Русская армия должна была действовать, как кнут на бегущее животное. И опытный погонщик знал, что самое выгодное держать кнут поднятым, угрожая им, а не по голове стегать бегущее животное.



Когда человек видит умирающее животное, ужас охватывает его: то, что есть он сам, – сущность его, в его глазах очевидно уничтожается – перестает быть. Но когда умирающее есть человек, и человек любимый – ощущаемый, тогда, кроме ужаса перед уничтожением жизни, чувствуется разрыв и духовная рана, которая, так же как и рана физическая, иногда убивает, иногда залечивается, но всегда болит и боится внешнего раздражающего прикосновения.
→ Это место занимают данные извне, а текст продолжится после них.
-- ==== Sys2Proof/Word.lean ====
section
/-!
DEFINITION. Word.lean: the widths of host-visible words and the index types of the part's banks.
-/

namespace Sys2Proof

/-- One byte of a host record. -/
abbrev Byte := BitVec 8
/-- A two-byte field. -/
abbrev Half := BitVec 16
/-- A four-byte field, and the width of a register. -/
abbrev Word := BitVec 32
/-- An eight-byte field: host addresses, timebase counts. -/
abbrev Long := BitVec 64

/-- ST0 to ST7. -/
abbrev StreamId := Fin 8
/-- SL0 to SL15. -/
abbrev ListId := Fin 16
/-- CH0 to CH31. -/
abbrev ChannelId := Fin 32
/-- CV0 to CV3. -/
abbrev ConverterId := Fin 4
/-- PG0 to PG3. -/
abbrev GeneratorId := Fin 4
/-- TRIG0 to TRIG3. -/
abbrev LineId := Fin 4
/-- CR0 to CR3. -/
abbrev RingId := Fin 4
/-- WA0 to WA15. -/
abbrev WatchId := Fin 16
/-- BW0 to BW3. -/
abbrev WindowId := Fin 4

end Sys2Proof
end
После смерти князя Андрея Наташа и княжна Марья одинаково чувствовали это. Они, нравственно согнувшись и зажмурившись от грозного, нависшего над ними облака смерти, не смели взглянуть в лицо жизни. Они осторожно берегли свои открытые раны от оскорбительных, болезненных прикосновений. Все: быстро проехавший экипаж по улице, напоминание об обеде, вопрос девушки о платье, которое надо приготовить; еще хуже, слово неискреннего, слабого участия болезненно раздражало рану, казалось оскорблением и нарушало ту необходимую тишину, в которой они обе старались прислушиваться к незамолкшему еще в их воображении страшному, строгому хору, и мешало вглядываться в те таинственные бесконечные дали, которые на мгновение открылись перед ними.
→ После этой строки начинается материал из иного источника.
-- ==== Sys2Proof/Machine/Synchronization.lean ====
section
/-!
DEFINITION. Machine/Synchronization.lean: the Timebase's pulses, loads, records and timed conditions
(08_timebase_and_synchronization.md).
-/

namespace Sys2Proof.Machine

/-- A SYNC pulse begins: the fire field becomes DRIVING, and ends 50 reference periods later (R133). -/
def beginPulse (s : State) : State :=
  { s with timebase := { s.timebase with fire := .driving (s.elapsed + pulsePeriods) } }

/-- A waiting fire whose time the count has reached begins its pulse (R133, R137). -/
def examineFire (s : State) : State :=
  match s.timebase.fire with
  | .waiting t => if t ≤ s.timebase.count then beginPulse s else s
  | .absent | .driving _ => s

/-- Whether a stream watches a time that the count has reached (R137). -/
def StreamContext.timeMet (x : StreamContext) (count : Long) : Bool :=
  match x.config with
  | none => false
  | some c =>
    match x.state, c.start, c.stop with
    | .armed, .time t, _ => decide (t ≤ count)
    | .running, _, .time t => decide (t ≤ count)
    | _, _, _ => false

/-- The streams whose timed conditions are met (R137). -/
def State.timedStreams (s : State) : List StreamId := allStreams.filter (fun i => (s.streams[i]).timeMet s.timebase.count)

/-- Every timed condition is examined against the count (R137). -/
def examineTimes (order : List StreamId) (s : State) : State :=
  examineFire ((arrange order s.timedStreams).foldl (fun s i => takeTime i s) s)

/-- A TIMEBASE_EVENT record is handed to placement on CR0, or goes into the hold slot (R136); nothing is kept once a
teardown has begun (R166). -/
def handTimebaseEvent (r : Record) (s : State) : State :=
  if !s.linkUp then s else
  match place 0 r s with
  | some s' => s'
  | none => { s with timebase := { s.timebase with hold := some r } }

/-- An armed part loads its preset (R134 steps 1 to 4). -/
def syncLoad (a : SyncArm) (s : State) : State :=
  let r : Record := .timebaseEvent .syncTaken s.timebase.role a.timeoutMs a.preset s.timebase.count
  handTimebaseEvent r { s with timebase := { s.timebase with count := a.preset, arm := none } }

/-- An arm expires (R135). -/
def syncExpire (a : SyncArm) (s : State) : State :=
  let r : Record := .timebaseEvent .syncExpired s.timebase.role a.timeoutMs a.preset s.timebase.count
  handTimebaseEvent r { s with timebase := { s.timebase with arm := none } }

/-- The Timebase at a teardown or link reset: count and role are kept, the arm and a waiting fire end, a pulse being
driven goes on, the hold slot is emptied (R139, R176, Table 8-4). R114 says that SYNC is undriven after link reset: a pulse
that the reset finds being driven runs to its end all the same (notes/assumptions/34.md). -/
def Timebase.clear (t : Timebase) : Timebase :=
  { t with
    arm := none
    fire :=
      match t.fire with
      | .driving e => .driving e
      | .absent | .waiting _ => .absent
    hold := none
    roomReported := false }

end Sys2Proof.Machine
end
Только вдвоем им было не оскорбительно и не больно. Они мало говорили между собой. Ежели они говорили, то о самых незначительных предметах. И та и другая одинаково избегали упоминания о чем нибудь, имеющем отношение к будущему.
Признавать возможность будущего казалось им оскорблением его памяти. Еще осторожнее они обходили в своих разговорах все то, что могло иметь отношение к умершему. Им казалось, что то, что они пережили и перечувствовали, не могло быть выражено словами. Им казалось, что всякое упоминание словами о подробностях его жизни нарушало величие и святыню совершившегося в их глазах таинства.
Беспрестанные воздержания речи, постоянное старательное обхождение всего того, что могло навести на слово о нем: эти остановки с разных сторон на границе того, чего нельзя было говорить, еще чище и яснее выставляли перед их воображением то, что они чувствовали.

Но чистая, полная печаль так же невозможна, как чистая и полная радость. Княжна Марья, по своему положению одной независимой хозяйки своей судьбы, опекунши и воспитательницы племянника, первая была вызвана жизнью из того мира печали, в котором она жила первые две недели. Она получила письма от родных, на которые надо было отвечать; комната, в которую поместили Николеньку, была сыра, и он стал кашлять. Алпатыч приехал в Ярославль с отчетами о делах и с предложениями и советами переехать в Москву в Вздвиженский дом, который остался цел и требовал только небольших починок. Жизнь не останавливалась, и надо было жить. Как ни тяжело было княжне Марье выйти из того мира уединенного созерцания, в котором она жила до сих пор, как ни жалко и как будто совестно было покинуть Наташу одну, – заботы жизни требовали ее участия, и она невольно отдалась им. Она поверяла счеты с Алпатычем, советовалась с Десалем о племяннике и делала распоряжения и приготовления для своего переезда в Москву.